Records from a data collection
-- ==== Sys2Proof/Machine/Trust.lean ====
section
/-! DEFINITION. Machine/Trust.lean: host writes to registers (R6 to R8, R24, R361, R363, R368), interface locks and the
Lamplighter (R360, R362), measurements (R365, R366), keys (R364, R367, R371), tournament mode and monitors (R23, R368,
R396, R397). -/

namespace Sys2Proof.Machine

/-! ### The power limit and the tournament clock (R24, R368) -/

/-- Clock of a tournament code, in MHz (R363). -/
def codeMhz (code : Nat) : Nat := 1800 + 200 * code
/-- W the tournament clock needs, as firmware measured it; 0 outside tournament mode. (DEDUCED: log 70) -/
def State.clockNeed (s : State) : Nat :=
  if s.tourney then (Config.powerNeed (BitVec.ofNat 2 (s.reg 0 (oMod 0x20) / 2))).toNat else 0
/-- PWRST with a result and a count. (DEDUCED: log 70) -/
def State.putPwrst (s : State) (result count : Nat) : State :=
  s.setReg 0 (oMod 0x48) (result + count % 256 * 256 + s.clockNeed % 2048 * 65536)
/-- A power request is checked (R24). -/
def State.powerRequest (s : State) (req : Nat) : State :=
  let st := s.reg 0 (oMod 0x48)
  let result := if req < 700 ∨ 1100 < req then 1 else if s.tourney ∧ req < s.clockNeed then 2 else 0
  let s1 := if result = 0 then s.setReg 0 (oMod 0x44) req else s
  s1.putPwrst result (fieldOf st 15 8 + 1)
/-- A write of TOURN has changed the mode from old: the change falls due at one tick within 10 µs.
(DEDUCED: log 70) -/
def State.tournWrite (s : State) (old : Nat) : State :=
  let new := s.reg 0 (oMod 0x20)
  let st := s.reg 0 (oMod 0x48)
  let s1 := s.putPwrst (fieldOf st 1 0) (fieldOf st 15 8)
  if new = old then s1
  else { s1 with
    fresh := s1.fresh + 1,
    trust := { s1.trust with tournAt := s1.trust.tournAt ++ [(max ((s1.trust.tournAt.getLast?).elim 0 (·.1))
      (s1.time + 1 + Config.freeNat s1.fresh % 10000), BitVec.ofNat 32 new)] } }
/-- TCLKST: the clock codes, and the copy of TTRIP. -/
def State.putTclkst (s : State) (codes : Nat) : State :=
  s.setReg 0 (oMod 0x24) (codes % 65536 + s.reg 0 (oMod 0x28) % 16 * 65536)
/-- The clock code a mode gives every die. -/
def modeCode (tourn : Nat) : Nat := if tourn.testBit 0 then tourn / 2 % 4 else 4
/-- The clock a mode gives a die. -/
def modeMhz (tourn : Nat) : Nat := if tourn.testBit 0 then codeMhz (tourn / 2 % 4) else 2200
/-- TOURN_SWITCH (R368). (DEDUCED: log 70) -/
def execTournSwitch (s : State) : Host.Outcome State Fault Refusal :=
  match s.trust.tournAt with
  | [] => .next s
  | (at_, v) :: rest =>
    if s.time < at_ then .next s
    else
      let s1 := { s with
        dies := meach s.dies fun (d : Die) =>
          { d with mhz := if d.trip then min d.mhz (modeMhz v.toNat) else modeMhz v.toNat },
        trust := { s.trust with tournAt := rest } }
      let s2 := s1.putTclkst (modeCode v.toNat * 0x1111)
      .next (s2.ctxs.foldl (fun s c => s.logEvent c.1 c.2.home 1) s2)

/-! ### Register writes (R6, R7, R361) -/

/-- Where a register that covers a byte offset starts, and the half of it that the offset names. -/
def coveredBy (f ofs : Nat) : Option (Nat × Bool × RegInfo) :=
  match regInfo f ofs with
  | some i => some (ofs, false, i)
  | none => if ofs % 8 = 4 then match regInfo f (ofs - 4) with
      | some i => if i.wide then some (ofs - 4, true, i) else none
      | none => none
    else none
/-- The context a register of the physical function's space controls. -/
def ctxOfReg (ofs : Nat) : Option Nat :=
  if 0x80000 ≤ ofs ∧ ofs < 0x90000 then some ((ofs - 0x80000) / 0x40)
  else if 0xC0000 ≤ ofs ∧ ofs < 0xD0000 then some ((ofs - 0xC0000) / 0x40)
  else if 0xF0000 ≤ ofs ∧ ofs < 0xF4000 then some ((ofs - 0xF0000) / 0x10)
  else none
/-- The function whose interface governs a register: its context's owner for an RL register of a context (R360). -/
def State.governs (s : State) (f ofs : Nat) (i : RegInfo) : Nat :=
  if f = 0 ∧ i.access = .rl then ((ctxOfReg ofs).bind (mget s.ctxs ·)).elim f (·.fn) else f
/-- An ignored RL write is counted (R361, R363). (DEDUCED: log 68) -/
def State.deny (s : State) (g : Nat) : State := s.setReg g (oFn 0x04) (min 0xFFFF (s.reg g (oFn 0x04) + 1))
/-- What a rule attaches to the write of a register, with the value before it. (DEDUCED: log 68) -/
def State.afterWrite (s : State) (f ofs old : Nat) : State :=
  if f ≠ 0 then s
  else if ofs = oMod 0x40 then s.powerRequest (s.reg 0 (oMod 0x40))
  else if ofs = oMod 0x20 then s.tournWrite old
  else if ofs = oMod 0x28 then s.putTclkst (s.reg 0 (oMod 0x24))
  else if 0xE0000 ≤ ofs ∧ ofs < 0xE0000 + 0x40 * 513 then s.flushRings
  else s
/-- The bits of MONEV that were set in this clk of their die: a write in the same clk does not clear them (R397). -/
def State.justSet (s : State) (f ofs : Nat) : Nat :=
  match (List.range 4).find? fun d => f = 0 ∧ ofs = oMon d 0x500 with
  | none => 0
  | some d => (((List.range 4).filter fun b => mget (s.die d).monAt b = some (s.die d).clk).map fun b => 2 ^ b).sum
/-- Write bits of one register: new holds the bits that take a value, mask says which bits the access covers.
(DEDUCED: log 68) -/
def State.putBits (s : State) (f ofs : Nat) (i : RegInfo) (new mask : Nat) : State :=
  let old := s.regRead f ofs
  let g := s.governs f ofs i
  let st := (s.fn g).tdisp
  if i.access = .ro then s
  else if st = .error then (if i.access = .rl then s.deny g else s)
  else if i.access = .rl ∧ st.isLocked then s.deny g
  else
    let v := if i.access = .w1c then old &&& (2 ^ 64 - 1 - (new &&& mask &&& (2 ^ 64 - 1 - s.justSet f ofs)))
      else ((old &&& (2 ^ 64 - 1 - mask)) ||| (new &&& mask)) &&& i.mask
    (s.setReg f ofs v).afterWrite f ofs old
/-- A 4-byte write. (DEDUCED: log 68) -/
def State.write4 (s : State) (f ofs v : Nat) : State :=
  match coveredBy f ofs with
  | none => s
  | some (at_, hi, i) =>
    if hi then s.putBits f at_ i (v % 2 ^ 32 * 2 ^ 32) (bits 63 32) else s.putBits f at_ i (v % 2 ^ 32) (bits 31 0)
/-- A write of 4 or 8 bytes at its own alignment; any other width or offset is not supported and has no effect (R6).
(DEDUCED: log 68) -/
def State.writeReg (s : State) (f ofs width v : Nat) : State :=
  if !s.portOpen then s
  else if 513 ≤ f ∨ (width ≠ 4 ∧ width ≠ 8) ∨ ofs % width ≠ 0 ∨ 2 ^ 21 ≤ ofs then
    { s with trust := { s.trust with out := s.trust.out ++ [.unsupported] } }
  else if width = 4 then s.write4 f ofs v
  else match regInfo f ofs with
    | some i => if i.wide then s.putBits f ofs i v (bits 63 0) else (s.write4 f ofs v).write4 f (ofs + 4) (v / 2 ^ 32)
    | none => (s.write4 f ofs v).write4 f (ofs + 4) (v / 2 ^ 32)
/-- REGISTER_WRITE. (DEDUCED: log 78) -/
def execRegisterWrite (f ofs width : Nat) (v : DWord) (s : State) : Host.Outcome State Fault Refusal :=
  .next (s.writeReg f ofs width v.toNat)
/-- PWRREQ. -/
def execPwrreq (v : Word) (s : State) : Host.Outcome State Fault Refusal := .next (s.writeReg 0 (oMod 0x40) 4 v.toNat)
/-- TOURN. -/
def execTourn (v : Word) (s : State) : Host.Outcome State Fault Refusal := .next (s.writeReg 0 (oMod 0x20) 4 v.toNat)
/-- TTRIP. -/
def execTtrip (v : Word) (s : State) : Host.Outcome State Fault Refusal := .next (s.writeReg 0 (oMod 0x28) 4 v.toNat)
/-- CMDTAIL. -/
def execCmdtail (f : Nat) (v : Word) (s : State) : Host.Outcome State Fault Refusal :=
  .next (s.writeReg f (oFn 0x4C) 4 v.toNat)
/-- RPQTAIL. -/
def execRpqtail (f : Nat) (v : Word) (s : State) : Host.Outcome State Fault Refusal :=
  .next (if 513 ≤ f then s else s.writeReg 0 (oPage f 0x24) 4 v.toNat)
/-- PRQHEAD. -/
def execPrqhead (f : Nat) (v : Word) (s : State) : Host.Outcome State Fault Refusal :=
  .next (if 513 ≤ f then s else s.writeReg 0 (oPage f 0x10) 4 v.toNat)

/-! ### Interfaces (R360 to R362) -/

/-- Context ids bound to a function, ascending. -/
def State.boundTo (s : State) (f : Nat) : List Nat := (s.ctxs.filter fun c => c.2.fn = f).map (·.1)
/-- The SPDM responder is down: firmware did not run, and requests are answered with ERROR (R393). -/
def State.spdmDown (s : State) : Bool := s.trust.boot_step = 1 || s.trust.boot_step = 2
/-- Offsets of the locked registers of a function, ascending: the contexts are those bound to it when its lock was
accepted (R360). (DEDUCED: log 71) -/
def State.lockedRegs (s : State) (f : Nat) : List Nat :=
  let mine := if (s.fn f).digest.isSome then (s.fn f).lockSet else s.boundTo f
  let rl := fun (l : List Nat) => l.filter fun o => match regInfo 0 o with
    | some i => decide (i.access = .rl)
    | none => false
  rl (mine.flatMap fun n => (List.range 16).map fun i => oSched n (4 * i))
    ++ rl (mine.flatMap fun n => (List.range 16).map fun i => oCtx n (4 * i))
    ++ (if f = 0 then rl ((List.range 24).map fun i => oMod (4 * i)) else [])
    ++ rl (mine.flatMap fun n => (List.range 4).map fun i => oLog n (4 * i))
    ++ (if f = 0 then (List.range 4).map fun d => oMon d 0x104 else [])
/-- The lock digest as the registers stand. -/
def State.lockDigest (s : State) (f : Nat) : BitVec 384 :=
  sha384 ((s.lockedRegs f).flatMap fun o =>
    bytesOfNat 4 o ++ bytesOfNat (match regInfo 0 o with | some i => if i.wide then 8 else 4 | none => 4) (s.reg 0 o))
/-- An answer or a report to the host. (DEDUCED: log 71) -/
def State.say (s : State) (m : OutMsg) : State := { s with trust := { s.trust with out := s.trust.out ++ [m] } }
/-- An SPDM or TDISP request: answered once the port is open, with ERROR where firmware did not run (R393). -/
def State.spdm (s : State) (answer : State) : State :=
  if s.spdmDown then s.say .error else if s.portOpen then answer else s
/-- LOCK_INTERFACE_REQUEST: accepted in CONFIG_UNLOCKED. -/
def execLockInterfaceRequest (f : Nat) (s : State) : Host.Outcome State Fault Refusal :=
  if 513 ≤ f then .next s
  else .next (s.spdm (
    if (s.fn f).tdisp ≠ .unlocked then s.say .error
    else s.setFn f { s.fn f with tdisp := .locked, digest := some (s.lockDigest f), lockSet := s.boundTo f }))
/-- START_INTERFACE_REQUEST: accepted in CONFIG_LOCKED while the selective IDE stream is established (R364). -/
def execStartInterfaceRequest (f : Nat) (s : State) : Host.Outcome State Fault Refusal :=
  if 513 ≤ f then .next s
  else .next (s.spdm (
    if (s.fn f).tdisp ≠ .locked ∨ !(s.trust.ide.any fun e => e.2.1 = f) then s.say .error
    else s.setFn f { s.fn f with tdisp := .run }))
/-- The function is not compared in the pass under way (R362). -/
def State.leavePass (s : State) (f : Nat) : State :=
  { s with trust := { s.trust with pass := s.trust.pass.filter (· ≠ f) } }
/-- The TDISP unlock, from any state. -/
def execTdispUnlock (f : Nat) (s : State) : Host.Outcome State Fault Refusal :=
  if 513 ≤ f then .next s
  else .next (s.spdm
    ((s.setFn f { s.fn f with tdisp := .unlocked, errReason := 0, digest := none, lockSet := [] }).leavePass f))
/-- An interface enters ERROR: every context bound to its function is terminated (R361). -/
def State.ifaceError (s : State) (f why : Nat) : State :=
  let mine := (s.ctxs.filter fun c => c.2.fn = f).map (·.1)
  mine.foldl (fun s n => s.terminate n 0 0) ((s.setFn f { s.fn f with tdisp := .error, errReason := why }).leavePass f)
/-- TDISP_ERROR. (DEDUCED: log 71) -/
def execTdispError (f : Nat) (s : State) : Host.Outcome State Fault Refusal :=
  if 513 ≤ f ∨ !s.portOpen ∨ (s.fn f).tdisp = .error then .next s else .next (s.ifaceError f 2)
/-- The functions the Lamplighter's pass has still to compare: those left of the pass under way, else every locked one,
ascending (R362). -/
def State.passLeft (s : State) : List Nat :=
  if s.trust.pass.isEmpty then (List.range 513).filter s.lockedFn else s.trust.pass
/-- LAMPLIGHTER_WALK: the comparison of a locked interface, in its turn of the pass (R362). -/
def execLamplighterWalk (f : Nat) (s : State) : Host.Outcome State Fault Refusal :=
  if 513 ≤ f ∨ !s.portOpen ∨ s.passLeft.head? ≠ some f then .next s
  else
    let s0 := { s with trust := { s.trust with pass := s.passLeft.tail } }
    let s1 := s0.setReg f (oFn 0x08) ((s.reg f (oFn 0x08) + 1) % 2 ^ 32)
    .next (if (s.fn f).digest = some (s.lockDigest f) then s1 else s1.ifaceError f 1)
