-- ==== Sys2Proof/Machine/Integer.lean ====
section
/-! DEFINITION. Machine/Integer.lean: the V instructions on integers, logic and bits (R176 to R181). -/

namespace Sys2Proof.Machine

def execIadd (f : V2) (s : State) : Host.Outcome State Fault Refusal := s.runV2 f fun a b => pureRes (a + b)
def execIsub (f : V2) (s : State) : Host.Outcome State Fault Refusal := s.runV2 f fun a b => pureRes (a - b)

/-- The exact sum of IADDX (R177). -/
def iaddxSum (op : BitVec 2) (a b : Word) (p : Bool) : Nat :=
  match op.toNat with
  | 0 => a.toNat + b.toNat + bnat p
  | 1 => a.toNat + b.toNat
  | 2 => a.toNat + (~~~b).toNat + bnat p
  | _ => a.toNat + (~~~b).toNat + 1

/-- IADDX (R177): the sum modulo 2^32, and its carry in p31 of every active lane. -/
def execIaddx (f : V2) (op : BitVec 2) (s : State) : Host.Outcome State Fault Refusal :=
  s.issue (fun s w x v => s.vGate w v x { g := f.g, srcs := [f.a, f.b], tgt := .reg f.d }) fun s w x v =>
    let act := v.active x f.g
    let a := s.readV v x f.a
    let b := s.readV v x f.b
    let y := fun t => iaddxSum op (laneAt a t) (laneAt b t) (mbit (v.preg 31) t)
    (s.vDone w x v { g := f.g, srcs := [f.a, f.b], tgt := .reg f.d } fun t => pureRes (BitVec.ofNat 32 (y t))).modWave w
      fun u => u.setP 31 (maskOf fun t => if mbit act t then decide (2 ^ 32 ≤ y t) else mbit (v.preg 31) t)

def execImul (f : V2) (s : State) : Host.Outcome State Fault Refusal := s.runV2 f fun a b => pureRes (a * b)
def execImulh (f : V2) (s : State) : Host.Outcome State Fault Refusal :=
  s.runV2 f fun a b => pureRes (BitVec.ofInt 32 (a.toInt * b.toInt / 2 ^ 32))
def execUmulh (f : V2) (s : State) : Host.Outcome State Fault Refusal :=
  s.runV2 f fun a b => pureRes (BitVec.ofNat 32 (a.toNat * b.toNat / 2 ^ 32))

/-- a · b + c, exact, read as signed or unsigned (R176). -/
def imadRes (sat u : Bool) (a b c : Word) : Res Word :=
  if u then intRes sat false (a.toNat * b.toNat + c.toNat) else intRes sat true (a.toInt * b.toInt + c.toInt)
def execImad (f : V2) (sat u : Bool) (s : State) : Host.Outcome State Fault Refusal := s.runV2D f (imadRes sat u)
def execImad3 (f : V2) (sat u : Bool) (c : VSrc) (s : State) : Host.Outcome State Fault Refusal :=
  s.runV3 f c (imadRes sat u)

def execImin (f : V2) (s : State) : Host.Outcome State Fault Refusal :=
  s.runV2 f fun a b => pureRes (if a.toInt ≤ b.toInt then a else b)
def execImax (f : V2) (s : State) : Host.Outcome State Fault Refusal :=
  s.runV2 f fun a b => pureRes (if a.toInt ≤ b.toInt then b else a)
def execUmin (f : V2) (s : State) : Host.Outcome State Fault Refusal :=
  s.runV2 f fun a b => pureRes (if a.toNat ≤ b.toNat then a else b)
def execUmax (f : V2) (s : State) : Host.Outcome State Fault Refusal :=
  s.runV2 f fun a b => pureRes (if a.toNat ≤ b.toNat then b else a)
def execIabs (f : V1) (s : State) : Host.Outcome State Fault Refusal :=
  s.runV1 f fun a => pureRes (if a.toInt < 0 then -a else a)
def execIadds (f : V2) (u : Bool) (s : State) : Host.Outcome State Fault Refusal :=
  s.runV2 f fun a b => if u then intRes true false (a.toNat + b.toNat) else intRes true true (a.toInt + b.toInt)
def execIsubs (f : V2) (u : Bool) (s : State) : Host.Outcome State Fault Refusal :=
  s.runV2 f fun a b => if u then intRes true false ((a.toNat : Int) - b.toNat) else intRes true true (a.toInt - b.toInt)

/-- The conditions of R178 and, with the unsigned four, of SCMP (R156). -/
def cmpHolds (cond : Nat) (a b ua ub : Int) : Bool :=
  match cond with
  | 0 => a = b | 1 => a ≠ b | 2 => a < b | 3 => a ≤ b | 4 => b < a | 5 => b ≤ a
  | 6 => ua < ub | 7 => ua ≤ ub | 8 => ub < ua | _ => ub ≤ ua
def execIcmp (f : P2) (cond : Fin 6) (s : State) : Host.Outcome State Fault Refusal :=
  s.runP2 f fun a b => pureRes (cmpHolds cond a.toInt b.toInt 0 0)
def execUcmp (f : P2) (cond : Fin 6) (s : State) : Host.Outcome State Fault Refusal :=
  s.runP2 f fun a b => pureRes (cmpHolds cond a.toNat b.toNat 0 0)

def execAnd (f : V2) (s : State) : Host.Outcome State Fault Refusal := s.runV2 f fun a b => pureRes (a &&& b)
def execOr (f : V2) (s : State) : Host.Outcome State Fault Refusal := s.runV2 f fun a b => pureRes (a ||| b)
def execXor (f : V2) (s : State) : Host.Outcome State Fault Refusal := s.runV2 f fun a b => pureRes (a ^^^ b)

/-- A word from its bits. -/
def wordOfBits (f : Nat → Bool) : Word := BitVec.ofNat 32 ((List.range 32).foldr (fun i n => 2 * n + bnat (f i)) 0)
/-- LTAB (R180). -/
def ltabWord (tab : BitVec 8) (a b c : Word) : Word :=
  wordOfBits fun i => tab.toNat.testBit (bnat (a.toNat.testBit i) + 2 * bnat (b.toNat.testBit i) + 4 * bnat (c.toNat.testBit i))
def execLtab (f : V2) (tab : BitVec 8) (c : VSrc) (s : State) : Host.Outcome State Fault Refusal :=
  s.runV3 f c fun a b d => pureRes (ltabWord tab a b d)

def execShl (f : V2) (s : State) : Host.Outcome State Fault Refusal :=
  s.runV2 f fun a b => pureRes (a <<< (b.toNat % 32))
def execShr (f : V2) (s : State) : Host.Outcome State Fault Refusal :=
  s.runV2 f fun a b => pureRes (a >>> (b.toNat % 32))
def execSar (f : V2) (s : State) : Host.Outcome State Fault Refusal :=
  s.runV2 f fun a b => pureRes (a.sshiftRight (b.toNat % 32))
def execRot (f : V2) (s : State) : Host.Outcome State Fault Refusal :=
  s.runV2 f fun a b => pureRes (a.rotateLeft (b.toNat % 32))

/-- Extract a field of offset o and width wd from the n-bit value a (R157, R181). -/
def bfeNat (a o wd : Nat) (sx : Bool) : Int :=
  if wd = 0 then 0 else if sx then sextN wd (a / 2 ^ o) else ((a / 2 ^ o % 2 ^ wd : Nat) : Int)
/-- Insert the low wd bits of b at offset o of a. -/
def bfiNat (a b o wd : Nat) : Nat :=
  a - a / 2 ^ o % 2 ^ wd * 2 ^ o + b % 2 ^ wd * 2 ^ o
def execBfe (f : V2) (sx : Bool) (s : State) : Host.Outcome State Fault Refusal :=
  s.runV2 f fun a b =>
    let o := b.toNat % 32
    pureRes (BitVec.ofInt 32 (bfeNat a.toNat o (min (b.toNat / 256 % 64) (32 - o)) sx))
def execBfi (f : V2) (c : VSrc) (s : State) : Host.Outcome State Fault Refusal :=
  s.runV3 f c fun a b d =>
    let o := d.toNat % 32
    pureRes (BitVec.ofNat 32 (bfiNat a.toNat b.toNat o (min (d.toNat / 256 % 64) (32 - o))))

/-- Number of one bits among the low n. -/
def ones (n a : Nat) : Nat := ((List.range n).filter fun i => a.testBit i).length
/-- Leading zero bits of an n-bit value. -/
def leadZeros (n a : Nat) : Nat := if a = 0 then n else n - 1 - Nat.log2 a
def execPopc (f : V1) (s : State) : Host.Outcome State Fault Refusal :=
  s.runV1 f fun a => pureRes (BitVec.ofNat 32 (ones 32 a.toNat))
def execClz (f : V1) (s : State) : Host.Outcome State Fault Refusal :=
  s.runV1 f fun a => pureRes (BitVec.ofNat 32 (leadZeros 32 a.toNat))
def execBrev (f : V1) (s : State) : Host.Outcome State Fault Refusal :=
  s.runV1 f fun a => pureRes (wordOfBits fun i => a.toNat.testBit (31 - i))

end Sys2Proof.Machine
end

Prompt: Will you return exactly the lines above from the one with "IADDX (R177). -/" down to the one with "let y := fun", counting both as part of the range?

Solution for this problem:
/-- The exact sum of IADDX (R177). -/
def iaddxSum (op : BitVec 2) (a b : Word) (p : Bool) : Nat :=
  match op.toNat with
  | 0 => a.toNat + b.toNat + bnat p
  | 1 => a.toNat + b.toNat
  | 2 => a.toNat + (~~~b).toNat + bnat p
  | _ => a.toNat + (~~~b).toNat + 1

/-- IADDX (R177): the sum modulo 2^32, and its carry in p31 of every active lane. -/
def execIaddx (f : V2) (op : BitVec 2) (s : State) : Host.Outcome State Fault Refusal :=
  s.issue (fun s w x v => s.vGate w v x { g := f.g, srcs := [f.a, f.b], tgt := .reg f.d }) fun s w x v =>
    let act := v.active x f.g
    let a := s.readV v x f.a
    let b := s.readV v x f.b
    let y := fun t => iaddxSum op (laneAt a t) (laneAt b t) (mbit (v.preg 31) t)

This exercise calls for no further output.